If I am correct, and correct me if Im wrong, I believe in the United States one must first
acquire an amateur radio license of any class to transmit in the 70cm band (420-
450MHz).

MikeGrusin / about 4 years ago / 1

Its complicated but you are essentially correct that the 433MHz parts are intended
for ISM region 1 (Europe, Africa, Mideast, Russia) while the 915MHz parts are
intended for region 2 (Americas). There is considerable overlap and local differences
that arent covered in the above maps. These devices are designed to be low-power
and noninterfering with other devices, so unless youre deploying a commercial
product or a very large number of them this isnt likely to affect you directly.

gwiley / about 4 years ago / 1

While the statement is mostly true the FCC requires certification to Part 15 for just
about anything you build - even if it is made up of compliant parts. Even if this radio
bore a Part 15 certification you could not build a device using it and inherit an FCC
certification.

RJR / about 4 years ago / 3

Will there be a real breakout this time? The one below is for the RFM22 which has more
pins. Also, I assume the arduino thield for the 22 cant be used for the 12, or is the SPI
and power pinout he same?

o Member #541429 / about 4 years ago / 2


A couple of breakout board options were posted to the old product comments. Given
this new product is just a mechnical change (or something) pressumably the old
breakout boards should work just fine. The details were:
RFM12B Breakout Board PCB - solder
yourself: http://modtronicsaustralia.com/shop/rfm12b-breakout-board-bare-pcb-rf-
wireless-module/
RFM12B Breakout Board with soldered
module: http://modtronicsaustralia.com/shop/rfm12b-breakout-board-wireless-module/

Member #235042 / about 4 years ago / 1

My wife purchased me a few of the older module RFM12Bs SFE was selling and
they are great! Im going to need some more soon and was a bit worried they had
gone EOL - Im hoping with this new model it means that isnt a problem.
Id googled breakout boards for these modules and had come up with ones listed
above as well. Ive got a couple and they seem to work really well for me.
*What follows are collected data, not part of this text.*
-- ==== Sys2Proof/Machine/Flash.lean ====
section
/-! DEFINITION. The flash controller's commands: programs, reads, erases, verification, scrub, collection, relocation, health, discard, checkpoints and volume administration (R299 to R335). -/

namespace Sys2Proof.Machine

/-! ### Shared parts -/

/-- The volume that a block belongs to. -/
def Dev.volOfBlock (d : Dev) (k : Nat) : Option Nat :=
  (d.stk.volumes.find? fun e => decide (e.2.dieFirst ≤ keyDie k) && decide (keyDie k < e.2.dieFirst + e.2.dieCount)).map (·.1)

/-- A failed program: the block it went to is retired and passed over, and the data goes to the next location of another block of the stream
(R299, R315, R316). -/
def Dev.programFails (d : Dev) (v strm : Nat) : Dev :=
  match tget d.stk.openGroups (v * 8 + strm) with
  | none => d
  | some g => match tget d.stk.groups g, d.vol? v with
    | some gr, some x =>
      let blk := (groupPlace x.ct210 gr.members (d.groupNext x.ct210 gr)).2
      (((d.programmed blk).retireBlock blk).refitGroups).checkDie blk
    | _, _ => d

/-- The next program of a stream goes to a die whose programs wait. -/
def Dev.programPaused (d : Dev) (v strm : Nat) : Bool :=
  match tget d.stk.openGroups (v * 8 + strm) with
  | none => false
  | some g => match tget d.stk.groups g, d.vol? v with
    | some gr, some x => d.diePaused (groupPlace x.ct210 gr.members (d.groupNext x.ct210 gr)).2
    | _, _ => false

/-- A span's copy on the stacks ceases: a promotion that reads it goes on from the next source (R256, R264). -/
def Dev.stacksLost (d : Dev) (i : Nat) : Dev :=
  let d := d.copyCeases i 2
  let others := (d.tier.copies.filter fun e => e.2.span == i).map (·.2.tier)
  match tget d.tier.promos i with
  | none => d
  | some p => if p.source ≠ 2 then d else
    match [1, 3].find? others.contains with
    | some t => { d with tier := { d.tier with promos := tset d.tier.promos i { p with source := t } } }
    | none => { d with tier := { d.tier with promos := tdel d.tier.promos i } }

/-- The span whose copy holds a unit of a volume. -/
def Dev.spanOfUnit (d : Dev) (v u : Nat) : Option Nat :=
  (d.stk.copies.find? fun e => e.2.volume == v && decide (e.2.firstUnit ≤ u) && decide (u < e.2.firstUnit + e.2.count)).map (·.1)

/-! ### Programs (R299, R316) -/

/-- The sectors of a fine-mapped unit that are in staging; a unit that is not is programmed whole. -/
def FUnit.toProgram (y : FUnit) : Option (List Nat) :=
  if y.fine then some ((y.sectors.filter fun e => e.2.place.isNone).map (·.1)) else none

/-- A program from staging ends, with good status or not; those in flight end while power fails, none after that (R327). -/
def Dev.programDone (d : Dev) (v u : Nat) (good : Bool) : Dev :=
  match (d.vol? v).bind fun x => tget x.units u with
  | none => d
  | some y =>
    if !y.staged ∨ d.programPaused v y.strm ∨ d.pwr.pwrSeqEnd then d
    else if good then
      match d.programInto v u y.strm y.toProgram with
      | some d => { d with stk := { d.stk with staging := d.stk.staging.filter fun e => e.1 != v * 2 ^ 32 + u } }
      | none => d
    else
      match d.openGroup v y.strm with
      | some (_, d) => d.programFails v y.strm
      | none => d

/-- FLASH_PROGRAM_DONE. -/
def execFlashProgramDone (volume unit : Nat) (good : Bool) (s : State) : Host.Outcome State Fault Refusal :=
  .next (s.onDev fun d => d.programDone volume unit good)

/-! ### Reads (R304–R307) -/

/-- Page reads of a block: at its limit it is scheduled for refresh (R307). -/
def Dev.countReads (d : Dev) (k n : Nat) : Dev :=
  let old := (d.fblock k).reads
  let d := d.modBlock k fun b => { b with reads := min (b.reads + n) (2 ^ 32 - 1) }
  let lim := d.reg regStkReadLimit 0 0 (if d.inSystem k then 1 else 0)
  if old < lim ∧ lim ≤ (d.fblock k).reads then d.scheduleRefresh k else d

/-- What a unit of a volume holds: a span, or a region unit by its tag (R253, R302). -/
def Dev.holderOf (d : Dev) (v u : Nat) : Nat := (d.spanOfUnit v u).getD (unitTag (unitKey (u / 2 ^ 22) (u % 2 ^ 22 / 32)))

/-- Where a sector is on the media: block, and 4 KiB location within it; none while it is in staging (R295, R296). -/
def FUnit.sectorAt (y : FUnit) (j : Nat) : Option (Nat × Nat) :=
  if y.fine then (tget y.sectors j).bind (·.place) else if y.staged then none else some (y.block, 16 * y.loc + j)

/-- A block lies on a failed die. -/
def Dev.dieOut (d : Dev) (k : Nat) : Bool := d.stk.failedDies.contains (keyChannel k + 32 * keyDie k)

/-- The other members of a stripe at the location of a codeword: what a rebuild reads (R310). -/
def Dev.stripeOthers (d : Dev) (blk : Nat) : List Nat := (((tget d.stk.groups (d.fblock blk).group).map (·.members)).getD []).filter (· != blk)

/-- Every other codeword of the stripe decodes: its die answers and no uncorrectable sector lies there (R310). -/
def Dev.stripeDecodes (d : Dev) (v blk loc : Nat) : Bool :=
  let x := (d.vol? v).map (·.units)
  (d.stripeOthers blk).all fun m => !d.dieOut m && !(x.getD []).any fun e =>
    e.2.sectors.any fun s => s.2.bad && e.2.sectorAt s.1 == some (m, loc)

/-- A sector no stage recovers (R305): it stays mapped and uncorrectable; a span copy ceases; lines of a region unit that is
to be read from it are poisoned. -/
def Dev.sectorLost (d : Dev) (v sec : Nat) : Dev :=
  let u := sec / 16
  let d := d.uncorrectable v
  let d := d.modVol v fun x => { x with units := tmod x.units u fun y =>
    { y with sectors := tset y.sectors (sec % 16) { (tgetD y.sectors (sec % 16) ({} : FSector)) with bad := true } } }
  match d.spanOfUnit v u with
  | some i => d.stacksLost i
  | none =>
    -- flash unit to region unit: 32 flash units make one
    let k := unitKey (u / 2 ^ 22) (u % 2 ^ 22 / 32)
    match tget d.rgn.units k with
    | some ru =>
      if ru.resident then d else
      let line := (u / 2 ^ 22 * windowBytes + u % 2 ^ 22 * 65536 + sec % 16 * 4096) / 64
      (List.range 64).foldl (fun (d : Dev) i => d.poisonLine (line + i)) d
    | none => d

/-- The patron on whose behalf a unit of a volume is read: the OWNER of the span, or the region's (R306). -/
def Dev.readerOf (d : Dev) (v u : Nat) : Nat :=
  match (d.spanOfUnit v u).bind d.span? with
  | some s => s.owner
  | none => ((tget d.rgn.slots (u / 2 ^ 22)).map d.unitPatron).getD 0

/-- A sector's KEY or KEY_EPOCH is not the current key of the patron on whose behalf it is read (R306). -/
def Dev.otherKey (d : Dev) (f : FSector) (p : Nat) : Bool := f.key != p || f.epoch != tgetD d.sec.gens p 0 % 256

/-- The stage in which a read of a codeword ends: a failed die is read by rebuild alone (R311), which needs the rest of the stripe (R310), and
in a CT210 volume the parity log (R312). -/
def Dev.stageOf (d : Dev) (v : Nat) (ct210 : Bool) (at_ : Option (Nat × Nat)) (stage : Nat) : Nat :=
  match at_ with
  | none => stage
  | some (blk, loc) =>
    let stage := if d.dieOut blk ∧ stage < 4 then 4 else stage
    if stage = 4 ∧ (!d.stripeDecodes v blk loc ∨ (ct210 ∧ !d.parityLogged (d.fblock blk).group)) then 5 else stage

/-- A sector read ends in a stage (R304): counted, rebuilt data rewritten, a key mismatch counted (R306). Power failing abandons it (R327). -/
def Dev.sectorRead (d : Dev) (v sec stage : Nat) (demand : Bool) : Dev :=
  let u := sec / 16
  match (d.vol? v).bind fun x => (tget x.units u).map fun y => (x, y) with
  | none => d
  | some (x, y) =>
    if d.pwr.pwrFail then d else
    let at_ := y.sectorAt (sec % 16)
    let stage := d.stageOf v x.ct210 at_ stage
    let d := (at_.map fun p => d.countReads p.1 1).getD d
    let d := if 2 ≤ stage then d.count2 .readRetry v 0 1 else d
    let d := if 3 ≤ stage then d.count2 .softDec v 0 1 else d
    -- requests that wait for this read have cause 0x02 in this tick
    let d := if (stage = 2 ∨ stage = 3) ∧ demand then { d with stk := { d.stk with retrying := d.stk.retrying ++ [d.holderOf v u] } } else d
    if 5 ≤ stage then d.sectorLost v sec else
    let d := if ((tget y.sectors (sec % 16)).map fun f => d.otherKey f (d.readerOf v u)).getD false then d.count .keyMismatch v else d
    if stage ≠ 4 then d else
    let d := (((at_.map fun p => d.stripeOthers p.1).getD []).foldl (fun (d : Dev) m => d.countReads m 1) d).count2 .rebuilds v 0 1
    if !demand ∨ at_.isNone then d
    else (d.programInto v u 3 (if y.fine then some [sec % 16] else none)).getD d
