-- ==== Sys2Proof/Machine/Security.lean ====
section
/-! DEFINITION. Security: SPDM and its vendor requests, measurements, firmware images, recovery, debug, tamper and entropy (R472 to R494). -/

namespace Sys2Proof.Machine

/-! ### Measurements (R482) -/

/-- WRAP_GEN as the antifuses hold it (R473). -/
def SecSt.wrap (x : SecSt) : Nat := min 31 x.wrapGen

/-- The register instances whose RWL fields SETUP_LOCK of patron 0 governs, as offset, cold word and bytes, in offset order (R553). -/
def lockedRegs : List (Nat × Nat × Nat) :=
  sortBy (fun a b => decide (a.1 < b.1)) <|
    (regRows.filter fun r => r.fields.any fun f => f.acc == .rwl).flatMap fun r =>
      (List.range r.count).map fun i => (r.addr i 0, r.coldWord, r.bytes)

/-- The content of measurement 4: those registers as they stood. -/
def regImage (t : Tab Nat) : List Byte := lockedRegs.flatMap fun x => leBytes x.2.2 (tgetD t x.1 x.2.1)

/-- The value of a measurement: 64 bytes. -/
def Dev.measurement (d : Dev) (i : Nat) : List Byte :=
  let zero := List.replicate 64 (0 : Byte)
  match i with
  | 1 => (List.range 64).map Config.bootRomDigest
  | 2 => if d.boot.st = .recovery ∨ d.sec.meas2 = [] then zero else d.sec.meas2
  | 3 => shake256 (leBytes 1 d.sec.wrap ++ leBytes 1 d.sec.svn ++ leBytes 1 (flag d.sec.debug) ++ leBytes 1 (flag d.sec.tamperLatched)) 64
  | 4 => match d.sec.meas4 with
    | none => zero
    | some t => shake256 (regImage t) 64
  | _ => if d.sec.meas5 = [] then zero else d.sec.meas5

/-! ### SPDM (R481, R483) -/

/-- The DOE mailbox answers: the link is up and configuration requests succeed, and SPDM is enabled (R68, R481, R510). -/
def Dev.doeOn (d : Dev) : Bool :=
  d.host.linkUp && !d.flt.deviceFault && match d.boot.st with
    | .booting => d.boot.steps.contains 2
    | .ready | .serving | .resetting | .recovery | .bootFailed => true
    | .off | .deviceFault | .tamperHold => false

/-- SPDM_EN. -/
def Dev.spdmOn (d : Dev) : Bool := d.doeOn && d.reg regSecCtrl == 1

/-- A response: the octets this spec fixes, then those the DMTF documents fix, which are free here. -/
def Dev.spdmSay (d : Dev) (session code : Nat) (known : List Byte) : Dev :=
  let d := if known.isEmpty then d else d.emit (.spdm session code (.bytes known))
  let (n, d) := d.draw
  d.emit (.spdm session code (.free n (Config.spdmOctets n)))

/-- An ERROR response: its code is the DMTF's (PRESUMED). -/
def Dev.spdmFail (d : Dev) (session code : Nat) : Dev := (d.emit (.spdmError session code)).count .spdmErrs 0

/-- ERROR codes: InvalidRequest, UnsupportedRequest, SessionLimitExceeded, SessionRequired, DecryptError. -/
def errInvalid : Nat := 0x01
def errUnsupported : Nat := 0x07
def errSessionLimit : Nat := 0x0A
def errSession : Nat := 0x0B
def errDecrypt : Nat := 0x06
Member #521601 / about 3 years ago / 1

They dont have plan to discontinue this module. Pls dont worry.

opensourcerer / about 4 years ago / 2

Wait a second why does it say radio? i though it was supposed to be a food. Can
anyone explain?

Member #66993 / about 4 years ago / 2

Whats the operating range of these things?

o keyserkid131 / about 4 years ago / 1

Its all in the antenna. Google DIY ground plane antenna. Ive built a few of them and
although they have no gain, the go miles farther than a whip.

o RJR / about 4 years ago / 1

Quite a bit actually. There are quite a few products using the Hope RF modules.
Jeelabs, strobotics, openenergymonitor, lowpowerlab. etc.
Some details on range here: http://talk.jeelabs.net/topic/180
Google RFM12B range (I think the unit above is similar, cant be sure as the
datasheet links to the old module) for more info.

o Scott17 / about 4 years ago / 1

Dont expect much with a wire-whip antenna. The datasheet references application
note IA ISM-AN1 which seems to be relabeled by different manufacturers. There is
comparison of different antenna types in table form for each of the bands. Google it.
Unless someone else has already done some experimenting, theres no short answer,
Im afraid. (as far as I know)

Member #579836 / about 3 years ago / 1


Hi!, Anyone know whats the address of the control registers ?

o Member #579836 / about 3 years ago / 1

Nevermind.

shodan45 / about 4 years ago / 1

So this is the new version of the RFM12B, https://www.sparkfun.com/products/9582 ? It


looks like the chip-on-board blob was changed to an SMD IC, but are there any other
changes? Is it 100% compatible with the old RFM12B?

o Member #521601 / about 3 years ago / 1

Yes, all the functions are the same as the old module. The only difference is IC
package. The old one is with RF12B die and the new one is with packaged IC.